Why is this better? Consider a data structure to keep track of 1000 words. If our task is to search and find any given word and our data structure is an array, the amount of cycles it might take to find any word would be equal to the amount of words, i.e. the efficiency of the algorithm would be linear. For N words, N cycles are required. This is known as Big O notation. Examples of Big O notation are:
c: constant log N: logarithmic log^2 N: log-squared N: linear N log N: n * log(n) N^2: quadratic N^3: cubic 2^N: exponential
It turns out that (balanced) binary search trees are logN in big O notation. You can quickly see why they are more efficient. Instead of traversing the list one word at a time, we can maneuver left and right between nodes based on the alphabetical position of the word we are searching for. It turns out that to find any word, we only have to pass through each level once. In a perfectly balanced tree this amounts approximately to the equation: 2^n = totalwords (where ‘n’ is the number of steps we have to take to find any given word.) In logarithm-speak, we can solve for n, i.e. n = log2(totalwords).
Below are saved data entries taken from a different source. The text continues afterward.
theorem packCell_packPos (hb : b < line) : packCell cols line (packPos cols line n b) = (n, b) := by
  by_cases ht : n < tiledColumns cols
  · rw [packCell_tile (packPos_lt_tile ht hb), packPos_tile ht]
    have hsplit : 8 * (n / 8) * line + b * 8 + n % 8 = (b * 8 + n % 8) + 8 * line * (n / 8) := by ring
    have hrem : b * 8 + n % 8 < 8 * line := by omega
    have hmod : (b * 8 + n % 8 + 8 * line * (n / 8)) % 8 = n % 8 := by
      rw [Nat.mul_assoc]; omega
    rw [hsplit, Nat.add_mul_div_left _ _ (by omega), Nat.add_mul_mod_self_left, Nat.div_eq_of_lt hrem,
      Nat.mod_eq_of_lt hrem, hmod]
    exact Prod.ext (by simp only; omega) (by simp only; omega)
  · rw [packPos_tail ht]
    have hge : ¬ n * line + b < tiledColumns cols * line :=
      not_lt.mpr (le_add_right (Nat.mul_le_mul_right _ (not_lt.mp ht)))
    rw [packCell_tail hge, Nat.mul_comm, Nat.mul_add_div (by omega), Nat.mul_add_mod, Nat.div_eq_of_lt hb,
      Nat.mod_eq_of_lt hb, Nat.add_zero]

/-- An offset in the tiled part lies in one of the tiles. -/
theorem div_lt_of_tile (hline : 0 < line) (h : off < tiledColumns cols * line) : off / (8 * line) < cols / 8 := by
  rw [Nat.div_lt_iff_lt_mul (by omega)]
  calc off < tiledColumns cols * line := h
    _ = cols / 8 * (8 * line) := by unfold tiledColumns; ring

theorem packCell_lt (hoff : off < cols * line) : (packCell cols line off).1 < cols ∧ (packCell cols line off).2 < line := by
  have hline : 0 < line := Nat.pos_of_mul_pos_left (Nat.zero_lt_of_lt hoff)
  by_cases ht : off < tiledColumns cols * line
  · rw [packCell_tile ht]
    have hq := div_lt_of_tile hline ht
    have hr : off % (8 * line) < 8 * line := Nat.mod_lt _ (by omega)
    exact ⟨by simp only; omega, by simp only; omega⟩
  · rw [packCell_tail ht]
    exact ⟨(Nat.div_lt_iff_lt_mul hline).mpr hoff, Nat.mod_lt _ hline⟩

theorem packPos_packCell (hoff : off < cols * line) :
    packPos cols line (packCell cols line off).1 (packCell cols line off).2 = off := by
  have hline : 0 < line := Nat.pos_of_mul_pos_left (Nat.zero_lt_of_lt hoff)
  by_cases ht : off < tiledColumns cols * line
  · rw [packCell_tile ht]
    have hq := div_lt_of_tile hline ht
    have hdm := Nat.div_add_mod off (8 * line)
    have hcol : (8 * (off / (8 * line)) + off % 8) / 8 = off / (8 * line) := by omega
    have hmod8 : off % (8 * line) % 8 = off % 8 := Nat.mod_mul_right_mod ..
    have hlin : 8 * (off / (8 * line)) * line = 8 * line * (off / (8 * line)) := by ring
    rw [packPos_tile (show 8 * (off / (8 * line)) + off % 8 < tiledColumns cols by unfold tiledColumns; omega), hcol, hlin]
    omega
  · have hq : tiledColumns cols ≤ off / line := (Nat.le_div_iff_mul_le hline).mpr (not_lt.mp ht)
    rw [packCell_tail ht, packPos_tail (not_lt.mpr hq), Nat.div_add_mod']

end positions

/-- Settles O34, from `packPos_lt`, `packCell_packPos`, `packCell_lt` and `packPos_packCell`. -/
theorem packPositionsBijection : Obligations.PackPositionsBijection := fun _ _ _ _ =>
  ⟨fun _ _ hn hb => ⟨packPos_lt hn hb, packCell_packPos hb⟩,
    fun _ hoff => ⟨(packCell_lt hoff).1, (packCell_lt hoff).2, packPos_packCell hoff⟩⟩

/-- What stands at the position of a cell is its interleaved byte. -/
theorem packByte_packPos {cols line n b : Nat} (hb : b < line) (rd : Nat → Nat → Byte) :
    packByte cols line rd (packPos cols line n b) = interleaved line rd n b := by
  rw [packByte, packCell_packPos hb]

/-! ### Nibble by nibble (R109) -/

/-- The two nibbles of an interleaved byte. -/
theorem interleaved_nibbles (line : Nat) (S : Nat → Byte) (n s : Nat) {i : Nat} (hi : i < 8) :
    interleaved line (fun _ x => S x) n (8 * s + i) &&& 0x0F = getNibble (S (n * line + 8 * s + i / 2)) i ∧
      interleaved line (fun _ x => S x) n (8 * s + i) >>> 4 = getNibble (S (n * line + 8 * s + i / 2 + 4)) i := by
  rw [interleaved_eq _ _ _ _ hi]
  exact ⟨low_of_or (getNibble_and _ _) _, high_of_or (getNibble_and _ _) (getNibble_and _ _)⟩

/-- A position inside a sub-block that begins inside a line lies inside it. -/
theorem subBlock_lt {k blklen s i : Nat} (h : blklen ∈ [16, 32, 64, 128]) (hs : 8 * s < ldb k blklen) (hi : i < 8) :
    8 * s + i < ldb k blklen := by
  obtain ⟨q, hq⟩ := eight_dvd_ldb (k := k) h
  omega

/-- Settles O35: the offsets written out are those of `packPos` for line offset `8s + i`. -/
theorem packNibbleByNibble : Obligations.PackNibbleByNibble := by
  intro cols k blklen n s i S hblk
  dsimp only
  intro hn hs hi
  have hpos : (if n < 8 * (cols / 8) then 8 * (n / 8) * ldb k blklen + 64 * s + 8 * i + n % 8
      else n * ldb k blklen + 8 * s + i) = packPos cols (ldb k blklen) n (8 * s + i) := by
    unfold packPos tiledColumns
    split <;> omega
  rw [hpos, packByte_packPos (subBlock_lt hblk hs hi)]
  obtain ⟨hlow, hhigh⟩ := interleaved_nibbles (ldb k blklen) S n s hi
  constructor
  · rw [hlow, getNibble_congr (show (16 * s + i) % 2 = i % 2 by omega),
      show n * ldb k blklen + (16 * s + i) / 2 = n * ldb k blklen + 8 * s + i / 2 by omega]
  · rw [hhigh, getNibble_congr (show (16 * s + i + 8) % 2 = i % 2 by omega),
      show n * ldb k blklen + (16 * s + i + 8) / 2 = n * ldb k blklen + 8 * s + i / 2 + 4 by omega]

/-! ### The round trip (R112) -/

section roundTrip
variable {cols k blklen : Nat}

/-- The elements of a packed buffer are the nibbles of the source. -/
theorem packedElement_packByte (h : blklen ∈ [16, 32, 64, 128]) (S : Nat → Byte) (n : Nat) {s m : Nat}
    (hs : 8 * s < ldb k blklen) (hm : m < 16) :
    packedElement cols (ldb k blklen) (packByte cols (ldb k blklen) fun _ x => S x) n s m =
      getNibble (S (n * ldb k blklen + 8 * s + m / 2)) m := by
  unfold packedElement packedAt
  split
  · next hlow =>
    rw [packByte_packPos (subBlock_lt h hs hlow), (interleaved_nibbles _ S n s hlow).1]
  · next hhigh =>
    obtain ⟨i, rfl⟩ : ∃ i, m = i + 8 := ⟨m - 8, by omega⟩
    have hi : i < 8 := by omega
    rw [show 8 * s + (i + 8) - 8 = 8 * s + i by omega, packByte_packPos (subBlock_lt h hs hi),
      (interleaved_nibbles _ S n s hi).2, getNibble_congr (show (i + 8) % 2 = i % 2 by omega),
      show n * ldb k blklen + 8 * s + (i + 8) / 2 = n * ldb k blklen + 8 * s + i / 2 + 4 by omega]

/-- The unpacked byte at offset `j` of a sub-block. -/
theorem unpackByte_eq (h : blklen ∈ [16, 32, 64, 128]) (P : Nat → Byte) (n : Nat) {s j : Nat}
    (hs : 8 * s < ldb k blklen) (hj : j < 8) :
    unpackByte cols (ldb k blklen) P (n * ldb k blklen + 8 * s + j) =
      packedElement cols (ldb k blklen) P n s (2 * j) ||| (packedElement cols (ldb k blklen) P n s (2 * j + 1) <<< 4) := by
  have hlt := subBlock_lt h hs hj
  have hdiv : (n * ldb k blklen + 8 * s + j) / ldb k blklen = n := by
    rw [Nat.add_assoc, Nat.mul_comm, Nat.mul_add_div (by omega), Nat.div_eq_of_lt hlt, Nat.add_zero]
  have hmod : (n * ldb k blklen + 8 * s + j) % ldb k blklen = 8 * s + j := by
    rw [Nat.add_assoc, Nat.mul_comm, Nat.mul_add_mod, Nat.mod_eq_of_lt hlt]
  have hsub : (n * ldb k blklen + 8 * s + j) % 8 = j := by
    obtain ⟨q, hq⟩ := eight_dvd_ldb (k := k) h
    rw [hq, Nat.mul_left_comm]; omega
  simp only [unpackByte, hdiv, hmod, hsub]
  rw [show (8 * s + j) / 8 = s by omega]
We really should create a generic binary tree, one that can hold any type of data that can be compared (i.e. implements Java’s Comparable interface.) Nevertheless, to keep things simple we are going to create a binary search tree that holds onto Strings (which can be compared alphabetically). (Diagram above thanks to: Br. David Carlson’s page.) The first thing we need to do is write a class to describe any given “Node” in the system.
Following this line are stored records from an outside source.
/-- SCRUB_READ of the next block of a subchannel (R367 to R369). It waits once its subchannel has been read in this lap. -/
def execScrubRead (sub : Fin 4) (user : PageUser) (s : State) : Host.Outcome State Fault Refusal :=
  let s := { s with dev := s.begin_ }
  let k : Nat := sub
  let i := s.dev.mem.next.get 0 k
  if decide (s.dev.fitted / s.dev.blockSize / 4 ≤ i) || !s.dev.fast then s.sent
  else
    let s := s.scrubBlock (s.dev.blockOf k i) user
    ((s.onDev (fun d => { d with mem := { d.mem with next := d.mem.next.set k (i + 1) } })).lapEnd).sent

/-- SCRUB_STARVED (R369). -/
def execScrubStarved (s : State) : Host.Outcome State Fault Refusal :=
  let d := s.begin_
  s.done (if d.mem.starved || d.g 0x2804 2 == 0 then d
    else (({ d with mem := { d.mem with starved := true } } : Dev).bump 0x280A 4).raise 88)

/-- BUCKET_LEAK (R370). -/
def execBucketLeak (ch : Fin 2) (s : State) : Host.Outcome State Fault Refusal :=
  let d := s.begin_
  let c : Nat := ch
  s.done (d.put 0x2808 (9 + c) (d.cnt 0x2808 (9 + c) - 1))

/-- DRAM_REFRESH: refresh takes precedence over every port and changes nothing a command can read (R351). -/
def execDramRefresh (_sub : Fin 4) (s : State) : Host.Outcome State Fault Refusal := s.done s.begin_

/-- DRAM_TARGET_RECOMPUTE (R372). -/
def execDramTargetRecompute (s : State) : Host.Outcome State Fault Refusal :=
  let d := s.begin_
  s.done { d with mem := { d.mem with targets := (List.range 9).foldl (fun t e => t.set e (d.engineTarget e)) d.mem.targets } }

end Sys2Proof.Machine
end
What type of data must a Node keep track of?
Ok, so our Node class will look something like this to start:
private class Node
{
public String word;
public Node left;
public Node right;
public Node(String s) {
word = s;
left = null;
right = null;
}
}
Each node starts with a word and empty slots for left and right “subnodes.”
Why is this class private? Certainly, there are different ways to implement this Tree structure. In our example, the Node class is private because it is an inner class that lives inside a Tree class. The node data is only managed internally and thus does not need to be accessed by any other classes. Here is how this works:
public class Tree
{
private Node root;
public Tree()
{
root = null;
}
private class Node
{
public String word;
public Node left;
public Node right;
public int count;
public Node(String s) {
word = s;
left = null;
right = null;
}
}
}
Each Tree object starts with a root Node, which contains references to two subnodes, which each contain references to two subnodes, etc. When a Tree object is created, the root is set to null. So what happens when we add our first word to the tree? Well, we’ll have to implement an “insert” method inside the Tree object.
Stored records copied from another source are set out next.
/-- A line of Bn was not delivered when its fire clock ticked (R101, R263): a printed line is counted and spoils its
repeat, with EV_MISSING_LINE once per repeat; a gap line drops its census test only (R242). -/
def missingLine (d : Dev) (n j : Nat) : Dev :=
  match d.repAt j with
  | none => d
  | some r =>
    if decide (r.gapStart d.sheet ≤ j) then d.dropTests n j
    else if (d.bar n).missed.contains j then d
    else
      let d := d.onBar n (fun b => { b with missed := (j :: b.missed).take 64 })
      let d := (d.bump (0x5001 + 0x100 * n) 5).spoil r.num n 6
      if bit r.missing n then d
      else (d.onRep r.num (fun r => { r with missing := setBit r.missing n true })).raise 29 (2 ^ n) 0xFF (j % 4294967296)

/-- A lane loses its signal or its block lock (R235 step 1, R236); a spare that is UP for a swap gives the swap up. -/
def loseLock (d : Dev) (s : Nat) : Dev :=
  let st := d.laneState s
  if d.readySpare s then d.abandonSwap (laneBar s)
  else if d.inSwap s then d
  else if st == 4 && ((d.lane s).carries || decide (73 ≤ s)) then
    ((d.putLane s 5).bump 0x3415 s).onLane s (fun l => { l with retraining := false, since := d.t })
  else if st == 2 || st == 6 || st == 4 then d.retrainLane s
  else d

/-- Equaliser code a lane takes at a rate: fixed, held by a spare in a swap, or the one with the largest opening, the lower
of equal ones (R225). -/
def equaliser (d : Dev) (s : Nat) (openings : List Nat) : Nat :=
  let c := d.g 0x3403 s
  if decide (c < 16) then c
  else
    let best := (openings.take 16).foldl max 0
    ((List.range 16).find? (fun i => openings.getD i 0 == best)).getD 0

/-- The PRBS test of a lane ends, and its error count stands in 0x3419 (R237): the count is a free value. -/
def endPrbs (d : Dev) (s : Nat) : Dev :=
  if decide (16 ≤ (d.lane s).test) then d.drew.put 0x3419 s (d.freeNat % 4294967296) else d

/-- Lane command `cmd` with argument `arg` for lane subindex s (R237, Table 9.4). -/
def laneCommand (d : Dev) (cmd arg s : Nat) : Dev × Nat :=
  if cmd == 0 || decide (6 < cmd) || !d.lanePresent s || decide (80 < s) then (d, 0x06090030)
  else
    let st := d.laneState s
    let n := laneBar s
    let no := (d, 0x0F00003A)
    if !d.fast then no
    else if cmd != 5 && ((d.lane s).carries || (decide (73 ≤ s) && d.paired) || d.inSwap s || d.swappedOut s) then no
    else match cmd with
    | 1 => ((d.endPrbs s).retrainLane s, 0)
    | 2 =>
      if decide (3 < arg) then (d, 0x06090030)
      else if arg == 0 then ((d.endPrbs s).retrainLane s, 0)
      else ((d.putLane s 8).onLane s (fun l => { l with test := l.test - l.test % 16 + arg, since := d.t }), 0)
    | 3 =>
      if decide (2 < arg) then (d, 0x06090030)
      else if arg == 0 then
        ((d.endPrbs s).onLane s (fun l => { l with test := l.test % 16 }), 0)
      else (((d.putLane s 8).put 0x3419 s 0).onLane s (fun l => { l with test := l.test % 16 + 16 * arg, since := d.t }), 0)
    | 4 => if st == 8 then (d.onLane s (fun l => { l with slip := (l.slip + 1) % 66 }), 0) else no
    | 5 =>
      if decide (7 < arg) || decide (72 < s) then (d, 0x06090030)
      else if d.spareReady n && (d.lanesInUse n).contains arg then (d.beginSwap n arg true, 0) else no
    | _ =>
      if decide (s ≤ 72) && st == 7 && (d.logicalOf s).isNone && d.g 0x3402 (n + 1) == 1 && (d.spareOf n == 0xFF || d.isSpare s) then
        let d := if d.isSpare s then d.noSpare n else d
        (((d.putLane s 1).put 0x3411 s 0).onLane s (fun l => { l with fails := 0, target := 0, test := 0, ceilingRate := 6, qual := true, since := d.t }), 0)
      else no

/-- A write of 0x3406:00, in its fields; bits [15:8] are reserved (R10, R237). -/
def writeLane (d : Dev) (v : Nat) : Dev × Nat :=
  if v / 256 % 256 != 0 then (d, 0x06090030)
  else d.laneCommand (laneFields v).1 (laneFields v).2.1 (laneFields v).2.2

/-- A lane in TRAIN has reached UP_LOW (R228, R230). -/
def trained (d : Dev) (s mask : Nat) : Dev :=
  let d := ((d.put 0x3414 s mask).put 0x3411 s 1).onLane s (fun l => { l with known := true, fails := 0 })
  if decide (73 ≤ s) then
    let d := d.putLane s 2
    if d.g 0x2C00 1 != 0 && bit (d.g 0x2C00 7) (s - 73) then d.stepUp s else d
  else if d.isSpare s then d.putLane s 6
  else if d.qualifying s || (d.inUseLane s && d.stepsUp) then (d.putLane s 2).stepUp s
  -- A lane that failed its qualification stays out of service until REQUALIFY (R241).
  else if (d.logicalOf s).isNone then d.putLane s 7
  else d.putLane s 2

/-- A swap's spare has stepped up in the loopback (R239 step 1): the switch is written at once where the lane is down, else in the gap
(R240). -/
def spareStepped (d : Dev) (n : Nat) : Dev :=
  match (d.bar n).swap with
  | some w =>
    if w.stepped then d
    else
      let d := (d.putLane (d.spareOf n + 1) 4).onBar n (fun b => { b with swap := some { w with stepped := true } })
      if w.planned then d else d.startSwap n
  | none => d

/-- A lane in STEP has carried 10 ms of IDLE without error (R229). A rate other than the one the lane had, or than the one the lane terms
last used, raises EV_LANE_RATE (R156, R230). -/
def verified (d : Dev) (s : Nat) : Dev :=
  if d.inSwap s then d.spareStepped (laneBar s)
  else if d.qualifying s then
    ((d.putLane s 8).put 0x3419 s 0).onLane s (fun l => { l with test := 32, since := d.t })
  else
    let l := d.lane s
    let moved := if l.upRate != 0 then l.upRate != l.target
      else d.ctxs.any (fun x => decide (4 ≤ x.2.code ∧ x.2.code ≤ 6) && (x.2.rates.find? s).any (fun r => r != l.target))
    let d := (d.putLane s 4).setLane s { l with upRate := l.target, target := 0, since := d.t }
    if decide (73 ≤ s) then d.linkUp
    else
      let d := if moved then d.raise 51 (2 ^ laneBar s) else d
      (if d.inUseLane s && d.printingLike then d.carry s else d).prepareDone

/-- A TRAIN or STEP attempt has run 50 ms (R228). -/
def attemptOver (d : Dev) (s : Nat) : Dev :=
  let l := d.lane s
  let st := d.laneState s
  if st == 1 then
    let d := d.setLane s { l with fails := l.fails + 1 }
    if decide (l.fails + 1 < 3) then d
    else if d.qualifying s then d.qualifyFailed s
    else
      let d := d.laneFailed s
      if d.isSpare s then d.noSpare (laneBar s) else d
  else if st == 3 then
    if d.inSwap s then d.abandonSwap (laneBar s)
    else if d.qualifying s then d.qualifyFailed s
    else
      let d := ((d.putLane s 2).put 0x3411 s 1).setLane s { l with ceilingRate := l.target, target := 0 }
      if decide (1 < d.workingRate s l.target) then d.stepUp s else d
  else d

/-- The switch answers a write made at boot; a NACK or a mismatch is reported with a failure detail, whose value the spec does not
give (R238). -/
def bootReadback (d : Dev) (n : Nat) (readback : Option Nat) : Dev :=
  match (d.bar n).switchSent with
  | [] => d
  | c :: rest =>
    if readback == some c then d.onBar n (fun b => { b with switchSent := rest })
    else (d.onBar n (fun b => { b with switchSent := [] })).drew.raise 50 (2 ^ n) 0xFF (d.freeNat % 4294967295 + 1)

/-- The switch has answered and the spare, trained at the lane's rate without negotiation, has verified: it is UP for the swap's logical
lane; or the switch did not answer (R238, R239 steps 3 to 5). -/
def swapDone (d : Dev) (n : Nat) (readback : Option Nat) : Dev :=
  match (d.bar n).swap with
  | none => d.bootReadback n readback
  | some w =>
    if !w.started || w.ready then d
    else if readback != some (0x80 + w.logical) then d.abandonSwap n
    else
      let sp := d.spareOf n + 1
      let d := d.onBar n (fun b => { b with swap := some { w with ready := true } })
      let d := ((d.sendTrain sp (d.lane sp).target (d.lane sp).marker).putLane sp 4).onLane sp (fun l => { l with upRate := l.target, target := 0, since := d.t })
      let d := if w.planned then d else d.swapOver n
      if !d.printingLike then d.exchange n
      else match d.boundary (d.barRep n + 1) with
        | some b => if d.sends then d.sendBase sp (ceilLine b) else d
        | none => d

/-- A lane's qualification ends (R241). -/
def qualified (d : Dev) (s : Nat) (pass : Bool) : Dev :=
  let n := laneBar s
  if !(d.qualifying s) || d.laneState s != 8 || (d.lane s).test != 32 then d
  else
    let d := d.drew.put 0x3419 s (if pass then 0 else d.freeNat % 4294967295 + 1)
    let eye := d.g 0x3413 s / 65536
    -- R444: a last horizontal opening below the floor fails the qualification; 0 is a lane not scanned.
    if pass && (eye == 0 || decide (d.g 0x2E00 1 ≤ eye)) then
      let d := ((d.putLane s 6).put 0x3411 s 1).onLane s (fun l => { l with test := 0, qual := false, since := d.t })
      let d := if d.g 0x2E04 (2 + n) == 0 then d.restorePool (2 + n) else d
      if d.swappedOut s then d
      else
        let d := d.put 0x3418 (n + 1) ((s - 1) * 256 + d.g 0x3418 (n + 1) % 256)
        d.saveNv (d.laneRec n)
    else d.qualifyFailed s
public void insert(String s)
{
Node newNode = new Node(s);
if (root == null) root = newNode;
else root.insertNode(newNode);
}
In other words, if the root is null (i.e. the tree is empty) this new node becomes the root. If not, well then we call the “insertNode” method on the existing root node. Oy, but what is this insertNode() method? It turns out that we will need two insert methods. The above method lives in the Tree object and deals with inserting a node into the first spot in our tree. In all other cases, the Tree must be recursively traversed in order to find the right spot to insert the node. This is accomplished via an insert method written into the node class itself:
// Inserts a new node as a descendant of this node
// If both spots are full, keep on going. . .
public void insertNode(Node newNode)
{
// If new word is alphabetically before
if (newNode.word.compareTo(word) < 0)
{
// if the spot is empty (null) insert here
// otherwise keep going!
if (left == null) left = newNode;
else left.insertNode(newNode);
}
// if new word is alphabeticall after
else if (newNode.word.compareTo(word) > 0)
{
// if the spot is empty (null) insert here
// otherwise keep going!
if (right == null) right = newNode;
else right.insertNode(newNode);
// if new word is the same
} else {
// We'd do something here if we wanted to when the Strings are equal
// For example, increment a counter
}
}
This idea of recursively traversing the tree can be pretty confusing at first. It’s important to try to get a handle on it since all other operations we might want to perform on the data (searching, printing, etc.) will require this same methodology.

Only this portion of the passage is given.